*Task item*. Could you copy out every line of the data where the word "Machine" occurs?

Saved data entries

-- ==== Sys2Proof/Laws/LegacyRun.lean ====
section
/-! SUPPORT. Laws of Machine/LegacyRun.lean: each operation keeps the queue of waiting commands and soundness; each meaning goes on. -/

namespace Sys2Proof.Machine

theorem keep_raiseCan {z0 : State} (s : State) (c kind : Nat) (h : Keeps z0 s) : Keeps z0 (raiseCan s c kind) := by
  unfold raiseCan
  try dsimp -proj only
  repeat' first
    | with_reducible exact h
    | with_reducible apply Keeps.ite
    | with_reducible apply keep_raise
    | with_reducible apply keep_sideBand
    | (simp -proj only [keeps_mk]; with_reducible refine KeepsParts.of rfl ?_ ?_ ?_ ?_ ?_ ?_)
    | with_reducible exact fun i => i
    | with_reducible assumption
    | with_reducible exact fun _ i => i
    | split
    | exact fun i => by simpa using i

theorem keep_busOff {z0 : State} (s : State) (c : Nat) (h : Keeps z0 s) : Keeps z0 (busOff s c) := by
  unfold busOff
  try dsimp -proj only
  repeat' first
    | with_reducible exact h
    | with_reducible apply keep_chanCount
    | with_reducible apply keep_modChan
    | with_reducible apply keep_raiseCan
    | with_reducible apply keep_modCan
    | with_reducible apply keep_failTx
    | (simp -proj only [keeps_mk]; with_reducible refine KeepsParts.of rfl ?_ ?_ ?_ ?_ ?_ ?_)
    | with_reducible exact fun i => i
    | with_reducible apply Keeps.foldl
    | (intro r x hr; try dsimp -proj only)
    | with_reducible assumption
    | with_reducible exact fun _ i => i
    | exact fun i => by simpa using i

theorem keep_setErrors {z0 : State} (s : State) (c tec rec_ : Nat) (h : Keeps z0 s) : Keeps z0 (setErrors s c tec rec_) := by
  unfold setErrors
  try dsimp -proj only
  repeat' first
    | with_reducible exact h
    | with_reducible apply Keeps.ite
    | with_reducible apply keep_modCan
    | with_reducible apply keep_busOff
    | with_reducible apply keep_raiseCan
    | (simp -proj only [keeps_mk]; with_reducible refine KeepsParts.of rfl ?_ ?_ ?_ ?_ ?_ ?_)
    | with_reducible exact fun i => i
    | with_reducible assumption
    | with_reducible exact fun _ i => i
    | split
    | exact fun i => by simpa using i

theorem keep_canReceive {z0 : State} (s : State) (c : Nat) (m : BusMsg) (h : Keeps z0 s) : Keeps z0 (canReceive s c m) := by
  unfold canReceive
  try dsimp -proj only
  repeat' first
    | with_reducible exact h
    | with_reducible apply Keeps.ite
    | with_reducible apply keep_fifoPush
    | with_reducible apply keep_noteSeen
    | with_reducible apply keep_chanRx
    | (simp -proj only [keeps_mk]; with_reducible refine KeepsParts.of rfl ?_ ?_ ?_ ?_ ?_ ?_)
    | with_reducible exact fun i => i
    | with_reducible assumption
    | with_reducible exact fun _ i => i
    | split
    | exact fun i => by simpa using i

theorem keep_tpDrop {z0 : State} (s : State) (c : Nat) (x : TpSession) (h : Keeps z0 s) : Keeps z0 (tpDrop s c x) := by
  unfold tpDrop
  try dsimp -proj only
  repeat' first
    | with_reducible exact h
    | with_reducible apply keep_modCan
    | (simp -proj only [keeps_mk]; with_reducible refine KeepsParts.of rfl ?_ ?_ ?_ ?_ ?_ ?_)
    | with_reducible exact fun i => i
    | with_reducible assumption
    | with_reducible exact fun _ i => i
    | exact fun i => by simpa using i

theorem keep_tpSet {z0 : State} (s : State) (c : Nat) (x y : TpSession) (h : Keeps z0 s) : Keeps z0 (tpSet s c x y) := by
  unfold tpSet
  try dsimp -proj only
  repeat' first
    | with_reducible exact h
    | with_reducible apply Keeps.ite
    | with_reducible apply keep_modCan
    | (simp -proj only [keeps_mk]; with_reducible refine KeepsParts.of rfl ?_ ?_ ?_ ?_ ?_ ?_)
    | with_reducible exact fun i => i
    | with_reducible assumption
    | with_reducible exact fun _ i => i
    | split
    | exact fun i => by simpa using i

theorem keep_tpDeliver {z0 : State} (s : State) (c : Nat) (x : TpSession) (h : Keeps z0 s) : Keeps z0 (tpDeliver s c x) := by
  unfold tpDeliver
  try dsimp -proj only
  repeat' first
    | with_reducible exact h
    | with_reducible apply Keeps.ite
    | with_reducible apply keep_fifoPush
    | with_reducible apply keep_noteSeen
    | with_reducible apply keep_chanRx
    | with_reducible apply keep_tpDrop
    | with_reducible assumption
    | split

theorem keep_tpReceive {z0 : State} (s : State) (c : Nat) (m : BusMsg) (h : Keeps z0 s) : Keeps z0 (tpReceive s c m) := by
  unfold tpReceive
  try dsimp -proj only
  repeat' first
    | with_reducible exact h
    | with_reducible apply Keeps.ite
    | with_reducible apply keep_tpAbort
    | with_reducible apply keep_modCan
    | with_reducible apply keep_tpSet
    | with_reducible apply keep_chanTx
    | with_reducible apply keep_tpDrop
    | with_reducible apply keep_tpDeliver
    | (simp -proj only [keeps_mk]; with_reducible refine KeepsParts.of rfl ?_ ?_ ?_ ?_ ?_ ?_)
    | with_reducible exact fun i => i
    | with_reducible assumption
    | with_reducible exact fun _ i => i
    | split
    | exact fun i => by simpa using i

theorem keep_tpSend {z0 : State} (s : State) (c peer : Nat) (h : Keeps z0 s) : Keeps z0 (tpSend s c peer) := by
  unfold tpSend
  try dsimp -proj only
  repeat' first
    | with_reducible exact h
    | with_reducible apply Keeps.ite
    | with_reducible apply keep_chanTx
    | with_reducible apply keep_tpDrop
    | with_reducible apply keep_tpSet
    | (simp -proj only [keeps_mk]; with_reducible refine KeepsParts.of rfl ?_ ?_ ?_ ?_ ?_ ?_)
    | with_reducible exact fun i => i
    | with_reducible assumption
    | with_reducible exact fun _ i => i
    | split
    | exact fun i => by simpa using i

theorem keep_execCanFrameRx (c kind flags ident : Nat) (data : List Byte) (s : State) : Goes s (execCanFrameRx c kind flags ident data s) := by
  have h := Keeps.refl s
  unfold execCanFrameRx
  try dsimp -proj only
  repeat' first
    | with_reducible exact h
    | with_reducible apply Keeps.ite
    | with_reducible apply Goes.ite
    | with_reducible apply Goes.next
    | with_reducible apply keep_legRow
    | with_reducible apply keep_chanCount7
    | with_reducible apply keep_canReceive
    | with_reducible apply keep_setErrors
    | with_reducible apply keep_tpReceive
    | (intro r hr; try dsimp -proj only)
    | with_reducible assumption
    | split

theorem keep_execCanTxComplete (c : Nat) (lost : Bool) (s : State) : Goes s (execCanTxComplete c lost s) := by
  have h := Keeps.refl s
  unfold execCanTxComplete
  try dsimp -proj only
  repeat' first
    | with_reducible exact h
    | with_reducible apply Keeps.ite
    | with_reducible apply Goes.ite
    | with_reducible apply Goes.next
    | with_reducible apply keep_legRow
    | with_reducible apply keep_chanCount
    | with_reducible apply keep_chanTx
    | with_reducible apply keep_modChan
    | with_reducible apply keep_setErrors
    | with_reducible apply keep_canReceive
    | (simp -proj only [keeps_mk]; with_reducible refine KeepsParts.of rfl ?_ ?_ ?_ ?_ ?_ ?_)
    | with_reducible exact fun i => i
    | (intro r hr; try dsimp -proj only)
    | with_reducible assumption
    | with_reducible exact fun _ i => i
    | split
    | exact fun i => by simpa using i

theorem keep_execCanErrorDetected (c : Nat) (sending : Bool) (tec rec_ : Nat) (s : State) : Goes s (execCanErrorDetected c sending tec rec_ s) := by
  have h := Keeps.refl s
  unfold execCanErrorDetected
  try dsimp -proj only
  repeat' first
    | with_reducible exact h
    | with_reducible apply Keeps.ite
    | with_reducible apply Goes.ite
    | with_reducible apply Goes.next
    | with_reducible apply keep_legRow
    | with_reducible apply keep_setErrors
    | with_reducible apply keep_chanCount
    | (intro r hr; try dsimp -proj only)
    | with_reducible assumption
    | split

theorem keep_execCanRecoverWaitExpiry (c : Nat) (s : State) : Goes s (execCanRecoverWaitExpiry c s) := by
  have h := Keeps.refl s
  unfold execCanRecoverWaitExpiry
  try dsimp -proj only
  repeat' first
    | with_reducible exact h
    | with_reducible apply Keeps.ite
    | with_reducible apply Goes.ite
    | with_reducible apply Goes.next
    | with_reducible apply keep_legRow
    | with_reducible apply keep_modCan
    | with_reducible apply keep_State_until
    | (simp -proj only [keeps_mk]; with_reducible refine KeepsParts.of rfl ?_ ?_ ?_ ?_ ?_ ?_)
    | with_reducible exact fun i => i
    | (intro r hr; try dsimp -proj only)
    | with_reducible assumption
    | with_reducible exact fun _ i => i
    | split
    | exact fun i => by simpa using i

theorem keep_execCanRecoveryDone (c : Nat) (s : State) : Goes s (execCanRecoveryDone c s) := by
  have h := Keeps.refl s
  unfold execCanRecoveryDone
  try dsimp -proj only
  repeat' first
    | with_reducible exact h
    | with_reducible apply Keeps.ite
    | with_reducible apply Goes.ite
    | with_reducible apply Goes.next
    | with_reducible apply keep_legRow
    | with_reducible apply keep_raiseCan
    | with_reducible apply keep_modCan
    | (simp -proj only [keeps_mk]; with_reducible refine KeepsParts.of rfl ?_ ?_ ?_ ?_ ?_ ?_)
    | with_reducible exact fun i => i
    | (intro r hr; try dsimp -proj only)
    | with_reducible assumption
    | with_reducible exact fun _ i => i
    | split
    | exact fun i => by simpa using i

theorem keep_execJ1939TpPacket (c : Nat) (received : Bool) (ident : Nat) (data : List Byte) (peer : Nat) (s : State) : Goes s (execJ1939TpPacket c received ident data peer s) := by
  have h := Keeps.refl s
  unfold execJ1939TpPacket
  try dsimp -proj only
  repeat' first
    | with_reducible exact h
    | with_reducible apply Keeps.ite
    | with_reducible apply Goes.ite
    | with_reducible apply Goes.next
    | with_reducible apply keep_legRow
    | with_reducible apply keep_tpReceive
    | with_reducible apply keep_tpSend
    | (intro r hr; try dsimp -proj only)
    | with_reducible assumption
    | split

theorem keep_execJ1939Timeout (c peer which : Nat) (sender bam : Bool) (s : State) : Goes s (execJ1939Timeout c peer which sender bam s) := by
  have h := Keeps.refl s
  unfold execJ1939Timeout
  try dsimp -proj only
  repeat' first
    | with_reducible exact h
    | with_reducible apply Keeps.ite
    | with_reducible apply Goes.ite
    | with_reducible apply Goes.next
    | with_reducible apply keep_legRow
    | with_reducible apply keep_tpAbort
    | with_reducible apply keep_tpDrop
    | (simp -proj only [keeps_mk]; with_reducible refine KeepsParts.of rfl ?_ ?_ ?_ ?_ ?_ ?_)
    | with_reducible exact fun i => i
    | (intro r hr; try dsimp -proj only)
    | with_reducible assumption
    | with_reducible exact fun _ i => i
    | split
    | exact fun i => by simpa using i

theorem keep_raiseLine {z0 : State} (s : State) (c line kind : Nat) (h : Keeps z0 s) : Keeps z0 (raiseLine s c line kind) := by
  unfold raiseLine
  try dsimp -proj only
  repeat' first
    | with_reducible exact h
    | with_reducible apply Keeps.ite
    | with_reducible apply keep_sideBand
    | with_reducible apply keep_raise
    | with_reducible assumption
    | split

theorem keep_lineAfter {z0 : State} (s : State) (c line : Nat) (ok other : Bool) (h : Keeps z0 s) : Keeps z0 (lineAfter s c line ok other) := by
  unfold lineAfter
  try dsimp -proj only
  repeat' first
    | with_reducible exact h
    | with_reducible apply Keeps.ite
    | with_reducible apply keep_modMvb
    | with_reducible apply keep_chanCount
    | with_reducible apply keep_raiseLine
    | with_reducible apply keep_sideBand
    | (simp -proj only [keeps_mk]; with_reducible refine KeepsParts.of rfl ?_ ?_ ?_ ?_ ?_ ?_)
    | with_reducible exact fun i => i
    | with_reducible assumption
    | with_reducible exact fun _ i => i
    | split
    | exact fun i => by simpa using i

theorem keep_raiseSink {z0 : State} (s : State) (c port : Nat) (fresh : Bool) (ageMs : Nat) (h : Keeps z0 s) : Keeps z0 (raiseSink s c port fresh ageMs) := by
  unfold raiseSink
  try dsimp -proj only
  repeat' first
    | with_reducible exact h
    | with_reducible apply Keeps.ite
    | with_reducible apply keep_sideBand
    | with_reducible apply keep_raise
    | (simp -proj only [keeps_mk]; with_reducible refine KeepsParts.of rfl ?_ ?_ ?_ ?_ ?_ ?_)
    | with_reducible exact fun i => i
    | with_reducible assumption
    | with_reducible exact fun _ i => i
    | split
    | exact fun i => by simpa using i

theorem keep_raiseMaster {z0 : State} (s : State) (c kind peer : Nat) (h : Keeps z0 s) : Keeps z0 (raiseMaster s c kind peer) := by
  unfold raiseMaster
  try dsimp -proj only
  repeat' first
    | with_reducible exact h
    | with_reducible apply keep_sideBand
    | with_reducible apply keep_raise
    | with_reducible assumption

theorem keep_takeMaster {z0 : State} (s : State) (c kind peer : Nat) (h : Keeps z0 s) : Keeps z0 (takeMaster s c kind peer) := by
  unfold takeMaster
  try dsimp -proj only
  repeat' first
    | with_reducible exact h
    | with_reducible apply keep_raiseMaster
    | with_reducible apply keep_modMvb
    | with_reducible apply keep_chanCount
    | (simp -proj only [keeps_mk]; with_reducible refine KeepsParts.of rfl ?_ ?_ ?_ ?_ ?_ ?_)
    | with_reducible exact fun i => i
    | with_reducible assumption
    | with_reducible exact fun _ i => i
    | exact fun i => by simpa using i

theorem keep_leaveMaster {z0 : State} (s : State) (c kind peer : Nat) (h : Keeps z0 s) : Keeps z0 (leaveMaster s c kind peer) := by
  unfold leaveMaster
  try dsimp -proj only
  repeat' first
    | with_reducible exact h
    | with_reducible apply Keeps.ite
    | with_reducible apply keep_raiseMaster
    | with_reducible apply keep_modMvb
    | with_reducible apply keep_chanCount
    | (simp -proj only [keeps_mk]; with_reducible refine KeepsParts.of rfl ?_ ?_ ?_ ?_ ?_ ?_)
    | with_reducible exact fun i => i
    | with_reducible assumption
    | with_reducible exact fun _ i => i
    | split
    | exact fun i => by simpa using i

theorem keep_mvbData {z0 : State} (s : State) (c port : Nat) (d : List Byte) (h : Keeps z0 s) : Keeps z0 (mvbData s c port d) := by
  unfold mvbData
  try dsimp -proj only
  repeat' first
    | with_reducible exact h
    | with_reducible apply Keeps.ite
    | with_reducible apply keep_chanTx
    | with_reducible apply keep_fifoPush
    | with_reducible apply keep_noteSeen
    | with_reducible apply keep_chanRx
    | with_reducible apply keep_modMvbPort
    | with_reducible apply keep_raiseSink
    | (simp -proj only [keeps_mk]; with_reducible refine KeepsParts.of rfl ?_ ?_ ?_ ?_ ?_ ?_)
    | with_reducible exact fun i => i
    | with_reducible assumption
    | with_reducible exact fun _ i => i
    | split
    | exact fun i => by simpa using i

*Task result*.
/-! SUPPORT. Laws of Machine/LegacyRun.lean: each operation keeps the queue of waiting commands and soundness; each meaning goes on. -/
namespace Sys2Proof.Machine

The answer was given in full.